-- ==== Sys2Proof/Safety.lean ====
section
/-! DEFINITION. What holds of every state of a run: the terms that claims about whole runs use. -/

namespace Sys2Proof.Machine

/-- Device memory is in its canonical form. -/
def MemOk (s : State) : Prop := Memory.wf s.mem = true

/-- The interlock's pins follow the pair state (Table: pair states): PAIR_OWN_O is high in CLAIMING and OWNER, PAIR_SEL_O in OWNER. -/
def PinsOk (s : State) : Prop :=
  s.pair.ownO = (s.pair.state == 2 || s.pair.state == 3) ∧ s.pair.selO = (s.pair.state == 3)

/-- A command that resets the device (R288, R451). -/
def Resets (i : Instr) : Prop :=
  match i with
  | .fullReset _ => True
  | .aonReset => True
  | _ => False

/-- The pair of a state before and after a step obeys the one-way lifecycle of R339: what OTP holds of the part's identity, its key hash, its minimum
security version and its subsystem IDs stays, and the lifecycle stays or goes from DEVELOPMENT to PRODUCTION. -/
def OtpStep (s t : State) : Prop :=
  t.otp.uid = s.otp.uid ∧ t.otp.manuf = s.otp.manuf ∧ t.otp.svnMin = s.otp.svnMin ∧ t.otp.grade = s.otp.grade
    ∧ t.otp.keyHash = s.otp.keyHash ∧ t.otp.subVendor = s.otp.subVendor ∧ t.otp.subsys = s.otp.subsys
    ∧ (t.otp.lifecycle = s.otp.lifecycle ∨ (s.otp.lifecycle = 0 ∧ t.otp.lifecycle = 1))

/-- A state that runs safely: memory canonical, the pins as the pair state says. -/
def Safe (s : State) : Prop := MemOk s ∧ PinsOk s

/-! ## Frames -/

/-- The parts of the state that frames speak of. -/
inductive Part where
  /-- The queue of waiting commands. -/
  | pending
  /-- Ring commands that may not start yet. -/
  | held
  /-- What the device has put out. -/
  | out
  /-- The clock. -/
  | clk
  /-- The fabric time. -/
  | ft
  /-- The count of free values used. -/
  | free
  /-- The event count. -/
  | evSeq
  /-- When each limited event was last raised. -/
  | rate
  /-- The stored registers. -/
  | regs
  /-- The configuration registers of region SYS. -/
  | sysCtl
  /-- Device memory. -/
  | mem
  /-- OTP. -/
  | otp
  /-- The always-on records. -/
  | aon
  /-- The straps. -/
  | straps
  /-- The operating mode, its cause and the wake source. -/
  | mode
  /-- The readiness bits. -/
  | ready
  /-- The power and clock state. -/
  | power
  /-- The bootstrap. -/
  | boot
  /-- The mailboxes. -/
  | mbx
  /-- The MPU regions. -/
  | mpu
  /-- Registers with bad parity. -/
  | parity
  /-- The debug port. -/
  | dap
  /-- The governor and the sensors. -/
  | therm
  /-- DORMANT in progress. -/
  | dorm
  /-- The indices of the rings. -/
  | rings
  /-- Completions not yet written. -/
  | done
  /-- Fetched descriptors. -/
  | inFlight
  /-- Commands that wait for their DMA. -/
  | dma
  /-- The functions' configuration spaces. -/
  | pcie
  /-- The MSI-X tables and pending bits. -/
  | irq
  /-- Doorbells held in DORMANT. -/
  | dormDb
  /-- The links. -/
  | links
  /-- MGMT requesters and responders. -/
  | mgmt
  /-- The event SEQ of each device behind the gateway. -/
  | evSeqs
  /-- Packets delivered inside the device. -/
  | localQ
  /-- The domain that claimed the device. -/
  | domain
  /-- The memory controller. -/
  | dram
  /-- The memory channels. -/
  | chans
  /-- The pair. -/
  | pair
  /-- The mirror. -/
  | mir
  /-- Commits in progress. -/
  | commits
  /-- The time base, without its exchanges. -/
  | time
  /-- The time exchanges of each link. -/
  | exch
  /-- Surfaces and publications. -/
  | surf
  /-- Policies, sources and tiles. -/
  | fum
  /-- Decode contexts, engines and RASTER receivers. -/
  | dec
  /-- The capture ports. -/
  | caps
  /-- The encoders. -/
  | encs
  /-- The state blocks, pipes and slates. -/
  | cmp
  /-- Generators, displays and checks. -/
  | scan
  /-- Touch ports. -/
  | touch
  /-- Lanes and trims. -/
  | lanes
  deriving DecidableEq, Repr

/-- A part is the same in two states. -/
def same (p : Part) (s t : State) : Prop :=
  match p with
  | .pending => t.pending = s.pending
  | .held => t.held = s.held
  | .out => t.out = s.out
  | .clk => t.clk = s.clk
  | .ft => t.ft = s.ft
  | .free => t.free = s.free
  | .evSeq => t.evSeq = s.evSeq
  | .rate => t.rate = s.rate
  | .regs => t.regs = s.regs
  | .sysCtl => ∀ off, off < 0x200000 → configMask off ≠ 0 → t.regs.get? off = s.regs.get? off
  | .mem => t.mem = s.mem
  | .otp => t.otp = s.otp
  | .aon => t.aon = s.aon
  | .straps => t.straps = s.straps
  | .mode => t.sys.mode = s.sys.mode ∧ t.sys.cause = s.sys.cause ∧ t.sys.wakeSrc = s.sys.wakeSrc
  | .ready => t.sys.ready = s.sys.ready
  | .power => t.sys.power = s.sys.power
  | .boot => t.sys.boot = s.sys.boot
  | .mbx => t.sys.mbx = s.sys.mbx
  | .mpu => t.sys.mpu = s.sys.mpu
  | .parity => t.sys.parity = s.sys.parity
  | .dap => t.sys.dap = s.sys.dap
  | .therm => t.sys.therm = s.sys.therm
  | .dorm => t.sys.dorm = s.sys.dorm ∧ t.sys.wakeEv = s.sys.wakeEv
  | .rings => t.host.sq = s.host.sq ∧ t.host.cq = s.host.cq ∧ t.host.evq = s.host.evq ∧ t.host.lastSq = s.host.lastSq
  | .done => t.host.done = s.host.done
  | .inFlight => t.host.inFlight = s.host.inFlight
  | .dma => t.host.dma = s.host.dma
  | .pcie => t.host.pcie = s.host.pcie
  | .irq => t.host.msix = s.host.msix ∧ t.host.pba = s.host.pba
  | .dormDb => t.host.dormDb = s.host.dormDb
  | .links => t.fab.links = s.fab.links
  | .mgmt => t.fab.reqs = s.fab.reqs ∧ t.fab.resps = s.fab.resps
  | .evSeqs => t.fab.evSeqs = s.fab.evSeqs
  | .localQ => t.fab.localQ = s.fab.localQ
  | .domain => t.fab.domain = s.fab.domain ∧ t.fab.claimed = s.fab.claimed ∧ t.fab.tephraUsed = s.fab.tephraUsed
  | .dram => t.dram = s.dram
  | .chans => t.chans = s.chans
  | .pair => t.pair = s.pair
  | .mir => t.mir = s.mir
  | .commits => t.commits = s.commits
  | .time => { t.time with links := s.time.links } = s.time
  | .exch => t.time.links = s.time.links
  | .surf => t.surf = s.surf
  | .fum => t.fum = s.fum
  | .dec => t.dec = s.dec
  | .caps => t.caps = s.caps
  | .encs => t.encs = s.encs
  | .cmp => t.cmp = s.cmp
  | .scan => t.scan = s.scan
  | .touch => t.touch = s.touch
  | .lanes => t.lanes = s.lanes

/-- From s to t only the listed parts may have changed. -/
def Frame (ps : List Part) (s t : State) : Prop := ∀ p, p ∈ ps ∨ same p s t

/-! ## What each command may change -/

/-- What raising an event may change: its delivery on this device's rings or over the fabric, and the counters this keeps (R284 to R287). -/
def eventParts : List Part := [.evSeq, .out, .dorm, .rings, .regs, .irq, .rate, .localQ, .links, .exch]

/-- The n bytes from address a on. -/
def inRange (a n x : Nat) : Prop := a ≤ x ∧ x < a + n

/-- The n bytes of an ES ring from offset wr on, which wrap at its end (R144). -/
def onRing (base size wr n x : Nat) : Prop := ∃ k, k < n ∧ x = base + (wr + k) % size

/-- The bytes of stored rows [first, first + n) of a picture of w pixels in buffer b of a pool, in each of its planes (R78, R156). -/
def onRows (f : SurfRec) (w b first n x : Nat) : Prop :=
  ∃ p, p ∈ planesOf f.format w f.height f.pitch ∧ ∃ i, i < (planeRows p.2.2.2 first n).2
    ∧ inRange (f.buffer b + p.1 + ((planeRows p.2.2.2 first n).1 + i) * f.pitch) p.2.2.1 x

/-- The bytes of the reduced rows that become complete with rows [was, done) of a picture of w by h pixels in buffer b (R164). -/
def onReduced (f : SurfRec) (w h b was done x : Nat) : Prop :=
  f.reduce ≠ 0 ∧ ∃ p q, (p, q) ∈ (planesOf f.format w f.height f.pitch).zip (planesOf f.format f.rsize.1 f.rsize.2 f.rpitch)
    ∧ (let k := 2 ^ f.reduce
       let n := fun (v : Nat) => if p.2.2.2 then (v + 1) / 2 else v
       let upTo := fun (d : Nat) => if planeDone p.2.2.2 h d = n h then (n h + k - 1) / k else planeDone p.2.2.2 h d / k
       ∃ i, upTo was ≤ i ∧ i < upTo done
         ∧ inRange (f.buffer b + f.roff + q.1 + i * f.rpitch) (2 * ((if p.2.2.2 then 2 else 1) * ((n w + k - 1) / k))) x)

/-- The fence page's FENCE, LAST, T_FENCE and ROW_NS (R158). -/
def inFence (f : SurfRec) (x : Nat) : Prop := inRange f.block 28 x

/-- The picture record of buffer b and its band entries n to n + k - 1 (R158). -/
def inRecord (f : SurfRec) (b n k x : Nat) : Prop := inRange (bufPage f b) 64 x ∨ inRange (bufPage f b + 64 + 24 * n) (24 * k) x

/-- The registers that a denial and its event keep (R338, R270): the denial's capture and counter, the event rings' lost records, and
on a device that sends its events over the fabric the drop, format, gate and fault-injection counters of the packet's way. -/
def EventReg (o : Nat) : Prop :=
  o ∈ [Reg.SYS_MPU_DENY_CNT, Reg.SYS_MPU_CAP0, Reg.SYS_MPU_CAP1, Reg.FAB_NOROUTE_DROP, Reg.FAB_HOP_DROP,
       Reg.EDG_PAIR_GATED_CNT]
    ∨ (∃ l, l < 11 ∧ o = Reg.FAB_TEPHRA_COUNT + 4 * l)
    ∨ (∃ l, o = Reg.FAB_LINK_TX_DROP + 0x100 * l ∨ o = Reg.FAB_LINK_FORMAT_ERR + 0x100 * l)
    ∨ ∃ w f, o = evqOff w f Reg.HST_EVQ_LOST

/-- What a refused ring command may change (R279): its completion; the commands that wake an idle unit first (R388) may have woken
it. -/
def refusalParts (i : Instr) : List Part :=
  [.done, .inFlight, .dma] ++
    (match i with
      | .streamOpen _ => [.power, .caps, .out]
      | .encOpen _ => [.power, .caps, .out]
      | .captureCfg _ _ => [.power, .caps, .out]
      | .modeSet _ => [.power, .caps, .out]
      | _ => [])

====================

* How to complete this task *
Please show every line of the material that contains the string "picture".

* Written reply *
/-- The bytes of stored rows [first, first + n) of a picture of w pixels in buffer b of a pool, in each of its planes (R78, R156). -/
/-- The bytes of the reduced rows that become complete with rows [was, done) of a picture of w by h pixels in buffer b (R164). -/
/-- The picture record of buffer b and its band entries n to n + k - 1 (R158). -/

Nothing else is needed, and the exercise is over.